На крыльце показался небольшого роста белокурый господин, одетый в летний китель с армейскими пуговицами и офицерскими погонами; прищурив глаза от солнца, он внимательно посмотрел в нашу сторону, улыбнулся и проговорил приятным тенором:
— Здравствуйте, маменька…
— Ах, Сереженька, голубчик… — тяжело дыша и переваливаясь на ходу, бормотала Луковна. — Вы уж встали… Может, это мы вам помешали спать?..
— Нет, маменька, я выспался отлично, только какой-то страшный запах у вас в комнате.
— От луку, Сереженька, от луку… Уж извините меня, лук вчера варили, так луком и воняет.
Доктор улыбнулся, поправил шелковистые белокурые усы и трижды поцеловался с матерью; я и Лапа чувствовали себя в это время очень скверно: я потому, что сидел на козлах чужой повозки; Лапа потому, что попалась на месте преступления и теперь не знала, что ей делать — идти здороваться с братом или поднимать раскатившиеся по двору подсвечники. Лапа кончила тем, что стремительно убежала в огород и спряталась за баню; доктор сильно поморщился от такой выходки и, указав глазами на валявшиеся по двору подсвечники, с упреком в голосе проговорил:
— Какая она у вас дикая, маменька.
— Она и людей-то не видела, Сереженька, вот и боится вас, — нерешительно защищала Лапу Луковна, заглядывая в глаза сыну.
Денщик, вытянувшись в струнку, стоял в воротах и совершенно безучастно, немигающим взглядом смотрел на происходившую перед ним сцену; доктор строго обратился к нему:
— Иван, подбери подсвечники, вычисти их и поставь на место.

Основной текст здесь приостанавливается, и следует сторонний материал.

-- ==== Sys2Proof/Certificates/Slice0/Obligations.lean ====
section
/-! DEFINITION. The statements about the DDU, for the provers. Each docstring names the rules of spec/ it follows. -/

open Sys2Proof Sys2Proof.Machine

/-! ### Encoding (30_encoding.md) -/

/-- R60 to R71: decoding an encoded well-formed instruction gives it back, and the bytes after it. -/
def Obligations.DecodeEncode : Prop :=
  (∀ (i : Instr) (w : Word), i.wellFormed = true → encode i = .word w → decodeCommand w = i) ∧
  ∀ (i : Instr) (pos : Pos) (bs rest : List Byte), i.wellFormed = true → i.fits pos = true →
    endsBefore i pos rest = true → encode i = .bytes bs → decodeElement pos (bs ++ rest) = .ok (i, rest)

/-- R60 to R71: what the decoder answers is well-formed, fits the position, and is encoded in the bytes it was read
from; every word is a command's. -/
def Obligations.EncodeDecode : Prop :=
  (∀ w, (decodeCommand w).wellFormed = true ∧ encode (decodeCommand w) = .word w) ∧
  ∀ (pos : Pos) (bs rest : List Byte) (i : Instr), bs.length < 2 ^ 32 → decodeElement pos bs = .ok (i, rest) →
    i.wellFormed = true ∧ i.fits pos = true ∧ ∃ own, encode i = .bytes own ∧ bs = own ++ rest

/-- R62, R66, R70, R111, R165: words written out from the spec's encodings, with the instructions they stand for. -/
def Obligations.SampleWords : Prop :=
  decodeCommand 0b00000000000000000000000000000010 = .decI64 ∧
  decodeCommand 0b00000000000000000000000100000001 = .illegal 0x101 ∧
  decodeElement (.varintByte 0) [0b11100101] = .ok (.varintCont 0b1100101, []) ∧
  decodeElement (.varintByte 8) [0b00100110] = .ok (.varintLast 0b0100110, []) ∧
  decodeElement (.varintByte 9) [0b00000001] = .ok (.varintLast10 0b1, []) ∧
  decodeElement .uvarint [0b11100101, 0b10001110, 0b00100110, 0b11111111] =
    .ok (.uvarint { conts := [0b1100101, 0b0001110], last := 0b0100110 }, [0b11111111]) ∧
  decodeElement .blkWidth [0b00000011] = .ok (.blkWidth 3, []) ∧
  decodeElement (.mb 3) [0b11000011, 0b00000001, 0b00000000, 0b11101110] = .ok (.mb [0xC3, 0x01, 0x00], [0xEE]) ∧
  decodeElement .raw [0b01110100] = .ok (.raw 0x74, [])

/-- R62: each of the four words of the opcode map selects its command, and no other word selects one. -/
def Obligations.OpcodeMap : Prop :=
  ∀ w : Word,
    (decodeCommand w = .clr ↔ w &&& 0xFFFFFFFF = 0x00000000) ∧
    (decodeCommand w = .decI32 ↔ w &&& 0xFFFFFFFF = 0x00000001) ∧
    (decodeCommand w = .decI64 ↔ w &&& 0xFFFFFFFF = 0x00000002) ∧
    (decodeCommand w = .decBa ↔ w &&& 0xFFFFFFFF = 0x00000003) ∧
    (∀ u, decodeCommand w = .illegal u ↔ u = w ∧ 3 < w.toNat)

/-- R70: the bytes of a varint that is read, their continuation flags, the value they sum to, and the 10-byte limit. -/
def Obligations.VarintFormat : Prop :=
  ∀ (bs rest : List Byte) (v : Varint), parseVarint 0 bs = .ok (v, rest) →
    v.size ≤ 10 ∧ bs.drop v.size = rest ∧ v.size ≤ bs.length ∧
    (∀ k, k + 1 < v.size → continues (bs.getD k 0) = true) ∧ continues (bs.getD (v.size - 1) 0) = false ∧
    v.value.toNat = groupSum ((bs.take v.size).map groupOf) ∧
    (v.size = 10 → bs.getD 9 0 = 0x00 ∨ bs.getD 9 0 = 0x01)

/-- R111, R201: the 64-bit value of an unsigned varint, what is left of the page, and the two errors, byte by byte, the
end of the page before the overflow at the same byte. -/
def Obligations.ReadVarint : Prop :=
  ∀ bs : List Byte,
    (∀ u rest, readUvarint bs = .ok (u, rest) → ∃ n, 1 ≤ n ∧ n ≤ 10 ∧ n ≤ bs.length ∧ rest = bs.drop n ∧
      (∀ k, k + 1 < n → continues (bs.getD k 0) = true) ∧ continues (bs.getD (n - 1) 0) = false ∧
      u.toNat = groupSum ((bs.take n).map groupOf)) ∧
    (readUvarint bs = .error .unexpectedEOF ↔ bs.length < 10 ∧ ∀ b ∈ bs, continues b = true) ∧
    (readUvarint bs = .error .malformedHeader ↔
      10 ≤ bs.length ∧ (∀ b ∈ bs.take 9, continues b = true) ∧ 1 < (bs.getD 9 0).toNat) ∧
    (∀ e, readUvarint bs = .error e → e = .unexpectedEOF ∨ e = .malformedHeader)

/-! ### The host's port (10_state.md, 70_reset_and_hazards.md) -/

/-- R10 to R16, R191, R207: what a read of each offset of the register map returns. STATUS: STATE in bits 1:0, ERR in
bits 11:8, the reserved bits 0, ERR nonzero exactly in ERROR, and the `done` wire. CMD and undecoded offsets read 0;
SRC_CUR, OUT_COUNT and DST_LEN read so while not BUSY. -/
def Obligations.RegisterReads : Prop :=
  ∀ (s : State) (off : Word), ∃ t, hostStep (.readReg off) s = .next t ∧
    (off = 0x04 →
      t.env.rdata.extractLsb' 0 2 = (match s.regs.status with | .idle => 0 | .busy => 1 | .done => 2 | .error _ => 3) ∧
      t.env.rdata.extractLsb' 2 6 = 0 ∧ t.env.rdata.extractLsb' 12 20 = 0 ∧
      t.env.rdata.extractLsb' 8 4 = (match s.regs.status with
        | .idle => 0
        | .busy => 0
        | .done => 0
        | .error .malformedHeader => 1
        | .error .invalidBitWidth => 2
        | .error .unexpectedEOF => 3
        | .error .lengthMismatch => 4
        | .error .negativeLength => 5
        | .error .prefixOutOfBounds => 6
        | .error .valueOutOfBounds => 7
        | .error .capacityExceeded => 8
        | .error .illegalCommand => 9) ∧
      (t.env.rdata.extractLsb' 8 4 ≠ 0 ↔ t.env.rdata.extractLsb' 0 2 = 3) ∧
      (s.regs.status.doneWire = true ↔ t.env.rdata.extractLsb' 0 2 = 2 ∨ t.env.rdata.extractLsb' 0 2 = 3)) ∧
    (off = 0x00 → t.env.rdata = 0) ∧ (off = 0x08 → t.env.rdata = s.regs.srcLen) ∧
    (s.Ready → off = 0x0C → t.env.rdata = s.regs.srcCur) ∧
    (s.Ready → off = 0x10 → t.env.rdata = s.regs.outCount) ∧
    (s.Ready → off = 0x14 → t.env.rdata = s.regs.dstLen) ∧
    (0x18 ≤ off.toNat → t.env.rdata = 0)

/-- R17, R10, R13, R14, R96: a read changes nothing but the value it returns (log 3) and the model's counter of free values
(log 10); a write to a read-only register, a reserved field or an undecoded offset is ignored, and so is every write to
SRC_LEN, SRC_CUR or CMD while BUSY; while not BUSY a write to SRC_LEN or SRC_CUR sets that register and nothing else. That
a misaligned offset below 0x18 is ignored like an undecoded one is the model's choice (log 15). -/
def Obligations.HostAccessRule : Prop :=
  (∀ (s : State) (off : Word), ∃ t, hostStep (.readReg off) s = .next t ∧
    t = { s with env.rdata := t.env.rdata, env.free := t.env.free }) ∧
  (∀ (s : State) (off value : Word), off ≠ 0x00 → off ≠ 0x08 → off ≠ 0x0C →
    hostStep (.writeReg off value) s = .next s) ∧
  (∀ (s : State) (value : Word), s.isBusy →
    hostStep (.writeReg 0x08 value) s = .next s ∧ hostStep (.writeReg 0x0C value) s = .next s ∧
    hostStep (.writeReg 0x00 value) s = .next s) ∧
  (∀ (s : State) (value : Word), s.Ready →
    hostStep (.writeReg 0x08 value) s = .next { s with regs.srcLen := value } ∧
    hostStep (.writeReg 0x0C value) s = .next { s with regs.srcCur := value })

/-- R40, R224, U4: the host's accesses to SRC, DST and OFS. While BUSY they are refused (log 12); at an address that
does not exist they fault (log 14); else a byte written to SRC is the only thing that changes, and a read returns the
entry. -/
def Obligations.HostMemoryAccess : Prop :=
  (∀ (s : State) (a : Word) (b : Byte), s.isBusy →
    hostStep (.writeSrc a b) s = .refused .hostAccessWhileBusy ∧
    hostStep (.readSrc a) s = .refused .hostAccessWhileBusy ∧
    hostStep (.readDst a) s = .refused .hostAccessWhileBusy ∧
    hostStep (.readOfs a) s = .refused .hostAccessWhileBusy) ∧
  (∀ (s : State) (a : Word) (b : Byte), s.Ready →
    (a.toNat < s.env.inst.srcCap → ∃ t, hostStep (.writeSrc a b) s = .next t ∧
      t = { s with mem.src := t.mem.src } ∧ Wrote .src a.toNat [b] s.mem.src t.mem.src) ∧
    (a.toNat < s.env.inst.srcCap → ∃ t, hostStep (.readSrc a) s = .next t ∧
      t = { s with env.rdata := (s.mem.src.read .src a.toNat).setWidth 32 }) ∧
    (a.toNat < s.env.inst.dstCap → ∃ t, hostStep (.readDst a) s = .next t ∧
      t = { s with env.rdata := (s.mem.dst.read .dst a.toNat).setWidth 32 }) ∧
    (a.toNat ≤ s.env.inst.lenCap → ∃ t, hostStep (.readOfs a) s = .next t ∧
      t = { s with env.rdata := s.mem.ofs.read .ofs a.toNat }) ∧
    (s.env.inst.srcCap ≤ a.toNat → hostStep (.writeSrc a b) s = .fault (.outsideSpace .src) ∧
      hostStep (.readSrc a) s = .fault (.outsideSpace .src)) ∧
    (s.env.inst.dstCap ≤ a.toNat → hostStep (.readDst a) s = .fault (.outsideSpace .dst)) ∧
    (s.env.inst.lenCap < a.toNat → hostStep (.readOfs a) s = .fault (.outsideSpace .ofs)))
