-- ==== Sys2Proof/Tests/Slice0.lean ====
section
/-! SUPPORT. Tests of the model against words, bytes and results written out in the spec (each test names the rule), and
for each statement with hypotheses a concrete case that meets them. -/

namespace Sys2Proof.Machine.Tests

/-! ### Helpers -/

/-- Bytes as cells from an address on. -/
def cellsFrom {w : Nat} : Nat → List (BitVec w) → List (Nat × BitVec w)
  | _, [] => []
  | a, v :: vs => (a, v) :: cellsFrom (a + 1) vs

def filled {w : Nat} (vs : List (BitVec w)) : Memory w := { gen := 0, cells := cellsFrom 0 vs }

/-- After reset, with a page in SRC and SRC_LEN set. -/
def loaded (g : Grain) (page : List Byte) : State :=
  { State.reset with
    regs.srcLen := BitVec.ofNat 32 page.length
    mem.src := filled page
    env.grain := g }

/-- Whether an answer is a next state of which `p` holds. -/
def goesOn (r : Result) (p : State → Bool) : Bool :=
  match r with
  | .next t => p t
  | .fault _ => false
  | .refused _ => false

/-- The error a read ends in. -/
def goesWrong {α : Type} (r : Except Err α) : Option Err :=
  match r with
  | .error e => some e
  | .ok _ => none

/-- The running example of 42_int_delta.md: values 1, 3, 2, 8. -/
def intPage : List Byte := [0x08, 0x01, 0x04, 0x02, 0x01, 0x03, 0xC3, 0x01, 0x00]

/-- The running example of 43_byte_array.md: "car", "cart", "care". -/
def baPage : List Byte :=
  [0x08, 0x01, 0x03, 0x00, 0x01, 0x03, 0x04, 0x00, 0x00, 0x08, 0x01, 0x03, 0x06, 0x03, 0x02, 0x0C, 0x00,
    0x63, 0x61, 0x72, 0x74, 0x72, 0x65]

/-- A unit BUSY on a page, at a cursor, with its DIU registers. -/
def running (g : Grain) (page : List Byte) (cur : Word) (diu : Diu) (dst : List Byte) : State :=
  { loaded g page with
    regs.status := .busy
    regs.srcLen := BitVec.ofNat 32 page.length
    regs.srcCur := cur
    diu := diu
    mem.src := filled page
    mem.dst := filled dst }

/-- The DIU registers of DEC_I32 at its start (R92). -/
def diu0 : Diu := { Diu.reset 0 with sinkCap := 16384, dstate := .hdr }

/-- The DIU registers after the header of the running example (R133). -/
def diu1 : Diu :=
  { diu0 with
    blockSize := 8, mbCount := 1, total := 4, mbSize := 8, remaining := 3, emitted := 1, run := 1, dstate := .blk }

/-- D_HDR on a page. -/
def hdrState (g : Grain) (page : List Byte) : State := running g page 0 diu0 []

/-- D_HDR with the first three fields read and the first value next. -/
def firstState (g : Grain) (b m t : DWord) (cur : Word) (k : Nat) : State :=
  { running g intPage cur { diu0 with blockSize := b, mbCount := m, total := t } [] with
    micro := { Micro.reset with hdrField := .first, vrCount := k } }
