-- ==== Sys2Proof/WellFormed.lean ====
section
/-! DEFINITION. Well-formed commands: every operand field in the legal range of the table of 30_encoding.md R92.

A word may decode to a command that is not well-formed (the fields are wider than their legal ranges); such a command
is executed too, and answers BadOperand or InvalidSymbol (60_exceptions.md R173, R175). -/

namespace Sys2Proof.WellFormed

/-- A slot field names one of the three slots; 3 is not a slot (R83, R92). -/
def slot (s : BitVec 2) : Bool := s != 3#2

/-- A letter-code, position or ring field is in 0..25 (R92). -/
def code (x : BitVec 5) : Bool := x.toNat ≤ 25

/-- The character of ENC is an uppercase letter, 0x41..0x5A (R81, R92). -/
def symbol (ch : BitVec 8) : Bool := 0x41 ≤ ch.toNat && ch.toNat ≤ 0x5A

end Sys2Proof.WellFormed

namespace Sys2Proof

/-- Every operand field of the command is in its legal range (R92). sel and the identifier of LDREF have no illegal
value. -/
def Instr.wellFormed : Instr → Bool
  | .pbclr => true
  | .pbpair k v => WellFormed.code k && WellFormed.code v
  | .ldrot slot _ pos ring => WellFormed.slot slot && WellFormed.code pos && WellFormed.code ring
  | .ldref _ => true
  | .step => true
  | .enc ch => WellFormed.symbol ch
  | .rdst => true
  | .turn slot => WellFormed.slot slot
  | .xfwd slot x => WellFormed.slot slot && WellFormed.code x
  | .xbwd slot x => WellFormed.slot slot && WellFormed.code x
  | .xref x => WellFormed.code x
  | .xplg x => WellFormed.code x

end Sys2Proof
end

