-- ==== Sys2Proof/Machine/Rom.lean ====
section
/-! DEFINITION. The contents of the four ROM banks (20_memory.md R52, R53, R54, R57) and the read of one cell of each.
Constants of the hardware, not state (10_state.md R31). The spec supplies the values from general knowledge
(93_implementation_defined.md G1 to G3): PRESUMED, unsafe (assumption log 6). -/

namespace Sys2Proof.Machine

/-- WFWD: row r is the forward wiring of catalog rotor r (R52). -/
def wfwdBank : Vector (Vector Cell 26) 8 :=
  #v[#v[4, 10, 12, 5, 11, 6, 3, 16, 21, 25, 13, 19, 14, 22, 24, 7, 23, 20, 18, 15, 0, 8, 1, 17, 2, 9],
     #v[0, 9, 3, 10, 18, 8, 17, 20, 23, 1, 11, 7, 22, 19, 12, 2, 16, 6, 25, 13, 15, 24, 5, 21, 14, 4],
     #v[1, 3, 5, 7, 9, 11, 2, 15, 17, 19, 23, 21, 25, 13, 24, 4, 8, 22, 6, 0, 10, 12, 20, 18, 16, 14],
     #v[4, 18, 14, 21, 15, 25, 9, 0, 24, 16, 20, 8, 17, 7, 23, 11, 13, 5, 19, 6, 10, 3, 2, 12, 22, 1],
     #v[21, 25, 1, 17, 6, 8, 19, 24, 20, 15, 18, 3, 13, 7, 11, 23, 0, 22, 12, 9, 16, 14, 5, 4, 2, 10],
     #v[9, 15, 6, 21, 14, 20, 12, 5, 24, 16, 1, 4, 13, 7, 25, 17, 3, 10, 0, 18, 23, 11, 8, 2, 19, 22],
     #v[13, 25, 9, 7, 6, 17, 2, 23, 12, 24, 18, 22, 1, 14, 20, 5, 0, 8, 10, 21, 3, 4, 11, 19, 15, 16],
     #v[5, 10, 16, 7, 19, 11, 23, 14, 2, 1, 9, 18, 15, 3, 25, 17, 0, 12, 4, 22, 13, 8, 20, 24, 6, 21]]

/-- WBWD: row r is the inverse wiring of catalog rotor r (R53). -/
def wbwdBank : Vector (Vector Cell 26) 8 :=
  #v[#v[20, 22, 24, 6, 0, 3, 5, 15, 21, 25, 1, 4, 2, 10, 12, 19, 7, 23, 18, 11, 17, 8, 13, 16, 14, 9],
     #v[0, 9, 15, 2, 25, 22, 17, 11, 5, 1, 3, 10, 14, 19, 24, 20, 16, 6, 4, 13, 7, 23, 12, 8, 21, 18],
     #v[19, 0, 6, 1, 15, 2, 18, 3, 16, 4, 20, 5, 21, 13, 25, 7, 24, 8, 23, 9, 22, 11, 17, 10, 14, 12],
     #v[7, 25, 22, 21, 0, 17, 19, 13, 11, 6, 20, 15, 23, 16, 2, 4, 9, 12, 1, 18, 10, 3, 24, 14, 8, 5],
     #v[16, 2, 24, 11, 23, 22, 4, 13, 5, 19, 25, 14, 18, 12, 21, 9, 20, 3, 10, 6, 8, 0, 17, 15, 7, 1],
     #v[18, 10, 23, 16, 11, 7, 2, 13, 22, 0, 17, 21, 6, 12, 4, 1, 9, 15, 19, 24, 5, 3, 25, 20, 8, 14],
     #v[16, 12, 6, 20, 21, 15, 4, 3, 17, 2, 18, 22, 8, 0, 13, 24, 25, 5, 10, 23, 14, 19, 11, 7, 9, 1],
     #v[16, 9, 8, 13, 18, 0, 24, 3, 21, 10, 1, 5, 17, 20, 7, 12, 2, 15, 11, 4, 22, 25, 19, 6, 23, 14]]

/-- NOTCH: cells A and B of each catalog rotor; 27 is the sentinel of a rotor with one notch (R54). -/
def notchBank : Vector (Vector Cell 2) 8 :=
  #v[#v[16, 27], #v[4, 27], #v[21, 27], #v[9, 27], #v[25, 27], #v[25, 12], #v[25, 12], #v[25, 12]]

/-- REFL: row 0 is reflector B, row 1 is reflector C (R57). -/
def reflBank : Vector (Vector Cell 26) 2 :=
  #v[#v[24, 17, 20, 7, 16, 18, 11, 3, 15, 23, 13, 6, 14, 10, 12, 8, 4, 1, 5, 25, 2, 22, 21, 9, 0, 19],
     #v[5, 21, 15, 9, 8, 0, 14, 24, 4, 3, 17, 25, 23, 22, 6, 2, 19, 10, 20, 16, 18, 1, 13, 12, 7, 11]]

/-- MemRead(WFWD, (row, i)) (R50). -/
def readWfwd (row : BitVec 3) (i : Letter) : Cell := (wfwdBank[row.toFin])[i]

/-- MemRead(WBWD, (row, i)) (R50). -/
def readWbwd (row : BitVec 3) (i : Letter) : Cell := (wbwdBank[row.toFin])[i]

/-- MemRead(NOTCH, (row, i)): i is 0 for cell A and 1 for cell B (R50). -/
def readNotch (row : BitVec 3) (i : Fin 2) : Cell := (notchBank[row.toFin])[i]

/-- MemRead(REFL, (row, i)): row 0 is B and row 1 is C (R50). -/
def readRefl (row : Fin 2) (i : Letter) : Cell := (reflBank[row])[i]

end Sys2Proof.Machine
end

— Слушаю-с, ваше благородие! — певучей фистулой протянул Иван, сделал налево кругом и направился солдатским шагом в мою сторону.
— Какая-то гитара висит на стене, папиросы, окурки, — с легким раздражением в голосе заговорил доктор, закладывая руки в карманы темно-зеленых, с красной прошвой штанов.
— Это жилец у меня, Сереженька, это его гитара.
— А главное, маменька, этот ужасный запах!..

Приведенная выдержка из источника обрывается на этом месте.